#### Exercise prompt
Across the lines of the records below, how many have the string "nbits" in them? Answer with the number alone.

[Recorded data]
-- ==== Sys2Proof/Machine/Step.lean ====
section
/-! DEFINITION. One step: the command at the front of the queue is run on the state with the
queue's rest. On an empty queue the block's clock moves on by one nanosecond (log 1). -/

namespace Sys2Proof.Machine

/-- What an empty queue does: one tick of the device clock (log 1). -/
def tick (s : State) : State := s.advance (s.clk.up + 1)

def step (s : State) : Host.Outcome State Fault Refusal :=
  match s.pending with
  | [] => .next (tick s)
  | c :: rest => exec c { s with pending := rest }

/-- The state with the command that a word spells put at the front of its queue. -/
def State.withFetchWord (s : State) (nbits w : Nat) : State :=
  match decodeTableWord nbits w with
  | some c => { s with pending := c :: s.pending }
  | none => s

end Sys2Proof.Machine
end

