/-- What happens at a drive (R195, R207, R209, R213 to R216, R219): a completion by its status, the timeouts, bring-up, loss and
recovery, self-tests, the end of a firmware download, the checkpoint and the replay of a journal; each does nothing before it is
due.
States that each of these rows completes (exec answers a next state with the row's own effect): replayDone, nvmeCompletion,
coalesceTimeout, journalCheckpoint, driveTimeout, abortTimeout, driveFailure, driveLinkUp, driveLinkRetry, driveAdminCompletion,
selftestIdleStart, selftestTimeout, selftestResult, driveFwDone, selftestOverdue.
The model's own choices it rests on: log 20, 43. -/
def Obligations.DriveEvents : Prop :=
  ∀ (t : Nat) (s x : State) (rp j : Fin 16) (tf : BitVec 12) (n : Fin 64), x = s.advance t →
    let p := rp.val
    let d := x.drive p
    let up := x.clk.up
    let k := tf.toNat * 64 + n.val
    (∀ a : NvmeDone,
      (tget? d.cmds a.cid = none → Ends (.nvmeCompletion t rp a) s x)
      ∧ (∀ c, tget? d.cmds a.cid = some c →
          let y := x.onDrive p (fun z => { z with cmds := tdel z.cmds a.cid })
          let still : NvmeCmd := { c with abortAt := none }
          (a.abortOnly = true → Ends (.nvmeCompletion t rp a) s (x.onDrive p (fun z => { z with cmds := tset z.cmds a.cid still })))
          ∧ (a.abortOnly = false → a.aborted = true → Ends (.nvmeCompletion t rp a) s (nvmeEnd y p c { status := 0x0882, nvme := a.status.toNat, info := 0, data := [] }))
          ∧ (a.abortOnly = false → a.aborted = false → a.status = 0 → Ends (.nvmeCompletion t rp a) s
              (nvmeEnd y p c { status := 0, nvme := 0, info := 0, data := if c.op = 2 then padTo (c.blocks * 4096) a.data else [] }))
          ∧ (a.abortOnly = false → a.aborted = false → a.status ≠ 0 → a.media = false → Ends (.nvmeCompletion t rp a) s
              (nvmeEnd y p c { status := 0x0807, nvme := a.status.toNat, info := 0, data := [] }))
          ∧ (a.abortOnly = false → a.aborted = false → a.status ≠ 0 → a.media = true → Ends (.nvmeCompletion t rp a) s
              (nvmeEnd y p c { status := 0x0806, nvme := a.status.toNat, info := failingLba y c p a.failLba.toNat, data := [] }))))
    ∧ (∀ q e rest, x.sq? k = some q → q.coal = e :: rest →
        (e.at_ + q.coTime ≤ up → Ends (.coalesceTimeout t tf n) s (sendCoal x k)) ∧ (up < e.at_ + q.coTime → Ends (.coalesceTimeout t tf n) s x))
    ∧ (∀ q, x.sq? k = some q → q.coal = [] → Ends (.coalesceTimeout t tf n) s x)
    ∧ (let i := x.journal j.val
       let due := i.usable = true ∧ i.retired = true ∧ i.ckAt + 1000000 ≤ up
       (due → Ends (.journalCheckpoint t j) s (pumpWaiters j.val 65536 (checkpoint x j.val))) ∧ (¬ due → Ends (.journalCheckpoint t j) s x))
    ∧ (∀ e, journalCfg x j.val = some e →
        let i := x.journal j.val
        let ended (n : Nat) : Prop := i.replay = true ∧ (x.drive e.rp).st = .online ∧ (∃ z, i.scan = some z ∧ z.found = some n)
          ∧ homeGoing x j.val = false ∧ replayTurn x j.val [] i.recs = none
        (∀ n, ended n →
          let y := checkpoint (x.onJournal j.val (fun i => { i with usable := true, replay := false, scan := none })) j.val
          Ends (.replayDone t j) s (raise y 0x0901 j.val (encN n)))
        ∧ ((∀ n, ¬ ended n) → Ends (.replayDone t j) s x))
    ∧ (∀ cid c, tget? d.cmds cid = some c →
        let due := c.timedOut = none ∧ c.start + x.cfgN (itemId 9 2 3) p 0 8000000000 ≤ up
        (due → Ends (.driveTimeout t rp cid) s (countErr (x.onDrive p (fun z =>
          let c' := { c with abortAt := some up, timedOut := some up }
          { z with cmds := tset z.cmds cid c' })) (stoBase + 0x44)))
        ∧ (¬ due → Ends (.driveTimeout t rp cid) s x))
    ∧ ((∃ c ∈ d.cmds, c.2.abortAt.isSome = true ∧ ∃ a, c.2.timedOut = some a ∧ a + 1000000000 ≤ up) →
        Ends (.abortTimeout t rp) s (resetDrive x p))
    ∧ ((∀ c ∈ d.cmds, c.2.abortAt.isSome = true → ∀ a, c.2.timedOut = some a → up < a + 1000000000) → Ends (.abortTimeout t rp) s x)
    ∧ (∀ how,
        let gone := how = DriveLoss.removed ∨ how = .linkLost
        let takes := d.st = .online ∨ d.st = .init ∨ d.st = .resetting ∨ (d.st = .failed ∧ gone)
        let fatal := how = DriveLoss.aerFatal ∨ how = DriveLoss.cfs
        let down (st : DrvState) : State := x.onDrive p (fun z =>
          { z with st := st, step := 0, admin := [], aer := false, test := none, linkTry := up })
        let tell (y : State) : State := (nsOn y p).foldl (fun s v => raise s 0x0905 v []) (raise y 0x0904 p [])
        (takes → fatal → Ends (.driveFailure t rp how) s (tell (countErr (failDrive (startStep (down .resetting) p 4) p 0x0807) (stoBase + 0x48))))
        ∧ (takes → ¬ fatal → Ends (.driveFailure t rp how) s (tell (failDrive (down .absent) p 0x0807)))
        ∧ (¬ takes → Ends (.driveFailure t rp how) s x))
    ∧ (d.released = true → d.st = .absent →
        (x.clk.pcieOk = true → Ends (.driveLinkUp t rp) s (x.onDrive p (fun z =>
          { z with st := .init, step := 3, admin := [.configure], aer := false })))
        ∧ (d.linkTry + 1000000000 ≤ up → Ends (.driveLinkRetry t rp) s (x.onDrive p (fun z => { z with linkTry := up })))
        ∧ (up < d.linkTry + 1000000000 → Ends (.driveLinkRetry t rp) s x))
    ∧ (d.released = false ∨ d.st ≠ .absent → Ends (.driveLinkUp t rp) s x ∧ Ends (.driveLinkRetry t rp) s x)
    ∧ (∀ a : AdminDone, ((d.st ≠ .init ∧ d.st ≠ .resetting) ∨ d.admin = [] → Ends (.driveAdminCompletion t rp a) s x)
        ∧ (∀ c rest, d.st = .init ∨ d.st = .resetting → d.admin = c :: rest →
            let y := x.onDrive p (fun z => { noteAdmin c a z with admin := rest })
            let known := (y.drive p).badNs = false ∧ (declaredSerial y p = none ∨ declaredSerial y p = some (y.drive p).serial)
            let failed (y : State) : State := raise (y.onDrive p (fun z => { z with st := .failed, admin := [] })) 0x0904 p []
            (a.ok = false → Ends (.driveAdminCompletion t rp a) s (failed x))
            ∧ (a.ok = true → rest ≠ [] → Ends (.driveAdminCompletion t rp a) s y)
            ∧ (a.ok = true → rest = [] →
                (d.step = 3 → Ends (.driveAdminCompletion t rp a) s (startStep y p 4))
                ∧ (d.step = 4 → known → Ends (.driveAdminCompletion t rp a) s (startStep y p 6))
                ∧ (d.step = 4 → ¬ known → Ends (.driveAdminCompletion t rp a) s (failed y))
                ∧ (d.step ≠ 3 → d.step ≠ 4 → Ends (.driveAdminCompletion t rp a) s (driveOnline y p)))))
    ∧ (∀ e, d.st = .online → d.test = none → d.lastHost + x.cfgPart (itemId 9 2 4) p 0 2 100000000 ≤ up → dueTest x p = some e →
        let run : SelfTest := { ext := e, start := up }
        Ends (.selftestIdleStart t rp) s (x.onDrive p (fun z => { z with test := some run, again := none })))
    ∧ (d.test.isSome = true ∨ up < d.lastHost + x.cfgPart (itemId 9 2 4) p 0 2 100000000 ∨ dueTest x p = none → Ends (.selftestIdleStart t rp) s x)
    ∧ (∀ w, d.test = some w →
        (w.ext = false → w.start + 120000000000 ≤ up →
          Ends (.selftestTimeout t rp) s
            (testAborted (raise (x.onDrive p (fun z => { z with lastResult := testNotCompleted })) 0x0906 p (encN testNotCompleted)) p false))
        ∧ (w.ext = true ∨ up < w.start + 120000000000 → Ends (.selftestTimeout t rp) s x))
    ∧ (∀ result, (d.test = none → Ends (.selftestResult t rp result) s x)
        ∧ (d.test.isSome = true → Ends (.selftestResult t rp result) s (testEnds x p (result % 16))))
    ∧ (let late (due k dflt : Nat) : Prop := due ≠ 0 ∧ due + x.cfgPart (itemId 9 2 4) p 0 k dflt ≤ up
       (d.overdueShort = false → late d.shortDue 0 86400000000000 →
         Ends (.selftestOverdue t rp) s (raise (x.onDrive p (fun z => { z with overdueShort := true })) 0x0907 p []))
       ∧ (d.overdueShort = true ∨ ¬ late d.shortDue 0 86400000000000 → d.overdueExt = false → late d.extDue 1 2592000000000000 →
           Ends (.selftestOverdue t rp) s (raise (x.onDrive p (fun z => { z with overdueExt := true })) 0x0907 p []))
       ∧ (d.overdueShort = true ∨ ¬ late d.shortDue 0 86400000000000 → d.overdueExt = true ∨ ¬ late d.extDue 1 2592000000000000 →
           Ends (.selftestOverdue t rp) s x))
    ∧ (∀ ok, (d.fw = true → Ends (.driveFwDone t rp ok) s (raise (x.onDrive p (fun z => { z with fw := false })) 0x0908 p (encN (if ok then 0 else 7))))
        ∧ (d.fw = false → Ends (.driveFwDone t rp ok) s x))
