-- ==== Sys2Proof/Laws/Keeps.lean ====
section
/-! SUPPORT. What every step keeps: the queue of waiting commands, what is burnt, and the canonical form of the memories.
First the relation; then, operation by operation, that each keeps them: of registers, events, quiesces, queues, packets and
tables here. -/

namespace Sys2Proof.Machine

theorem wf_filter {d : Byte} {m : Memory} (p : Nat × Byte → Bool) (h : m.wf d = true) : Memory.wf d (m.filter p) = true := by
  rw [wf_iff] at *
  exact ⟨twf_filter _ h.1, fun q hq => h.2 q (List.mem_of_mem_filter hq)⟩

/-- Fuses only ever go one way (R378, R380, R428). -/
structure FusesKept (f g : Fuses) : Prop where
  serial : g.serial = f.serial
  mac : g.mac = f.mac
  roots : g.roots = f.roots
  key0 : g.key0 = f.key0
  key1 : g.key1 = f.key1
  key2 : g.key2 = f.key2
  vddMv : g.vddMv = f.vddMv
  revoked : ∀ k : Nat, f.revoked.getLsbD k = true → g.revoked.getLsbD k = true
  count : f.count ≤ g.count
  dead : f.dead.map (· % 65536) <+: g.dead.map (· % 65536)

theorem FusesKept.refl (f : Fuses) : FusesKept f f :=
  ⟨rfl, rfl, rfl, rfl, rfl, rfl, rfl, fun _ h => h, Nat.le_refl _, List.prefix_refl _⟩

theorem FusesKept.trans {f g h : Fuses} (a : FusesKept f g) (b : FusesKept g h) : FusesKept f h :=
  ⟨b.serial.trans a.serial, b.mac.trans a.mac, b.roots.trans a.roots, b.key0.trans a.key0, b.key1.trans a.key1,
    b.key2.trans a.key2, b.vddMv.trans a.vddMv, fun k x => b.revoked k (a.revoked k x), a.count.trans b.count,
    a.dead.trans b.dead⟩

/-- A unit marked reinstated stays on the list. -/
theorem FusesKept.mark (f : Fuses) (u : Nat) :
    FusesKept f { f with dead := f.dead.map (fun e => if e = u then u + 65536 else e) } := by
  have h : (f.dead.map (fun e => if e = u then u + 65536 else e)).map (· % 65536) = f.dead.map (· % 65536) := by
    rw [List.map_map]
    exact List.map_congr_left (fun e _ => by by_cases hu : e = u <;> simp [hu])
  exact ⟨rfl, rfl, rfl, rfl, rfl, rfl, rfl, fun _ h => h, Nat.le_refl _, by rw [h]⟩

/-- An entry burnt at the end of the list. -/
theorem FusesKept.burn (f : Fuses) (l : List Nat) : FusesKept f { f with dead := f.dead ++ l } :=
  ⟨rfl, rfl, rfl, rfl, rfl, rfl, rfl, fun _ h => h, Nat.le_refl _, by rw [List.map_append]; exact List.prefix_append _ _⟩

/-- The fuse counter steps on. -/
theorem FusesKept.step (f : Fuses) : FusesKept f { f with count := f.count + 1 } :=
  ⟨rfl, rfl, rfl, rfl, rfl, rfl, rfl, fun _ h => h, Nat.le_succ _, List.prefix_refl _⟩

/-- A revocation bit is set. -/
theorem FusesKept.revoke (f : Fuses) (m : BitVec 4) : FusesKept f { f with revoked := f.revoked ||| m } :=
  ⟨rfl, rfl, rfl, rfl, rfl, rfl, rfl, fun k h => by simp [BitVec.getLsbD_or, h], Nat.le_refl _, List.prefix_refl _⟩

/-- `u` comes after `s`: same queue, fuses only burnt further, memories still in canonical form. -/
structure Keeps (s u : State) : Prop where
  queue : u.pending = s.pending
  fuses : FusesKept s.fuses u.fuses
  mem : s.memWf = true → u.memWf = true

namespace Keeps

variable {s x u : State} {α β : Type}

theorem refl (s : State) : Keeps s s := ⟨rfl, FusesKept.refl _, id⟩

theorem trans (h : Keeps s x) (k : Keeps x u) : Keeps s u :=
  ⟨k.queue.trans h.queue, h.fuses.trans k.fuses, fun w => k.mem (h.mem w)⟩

#### Your response
2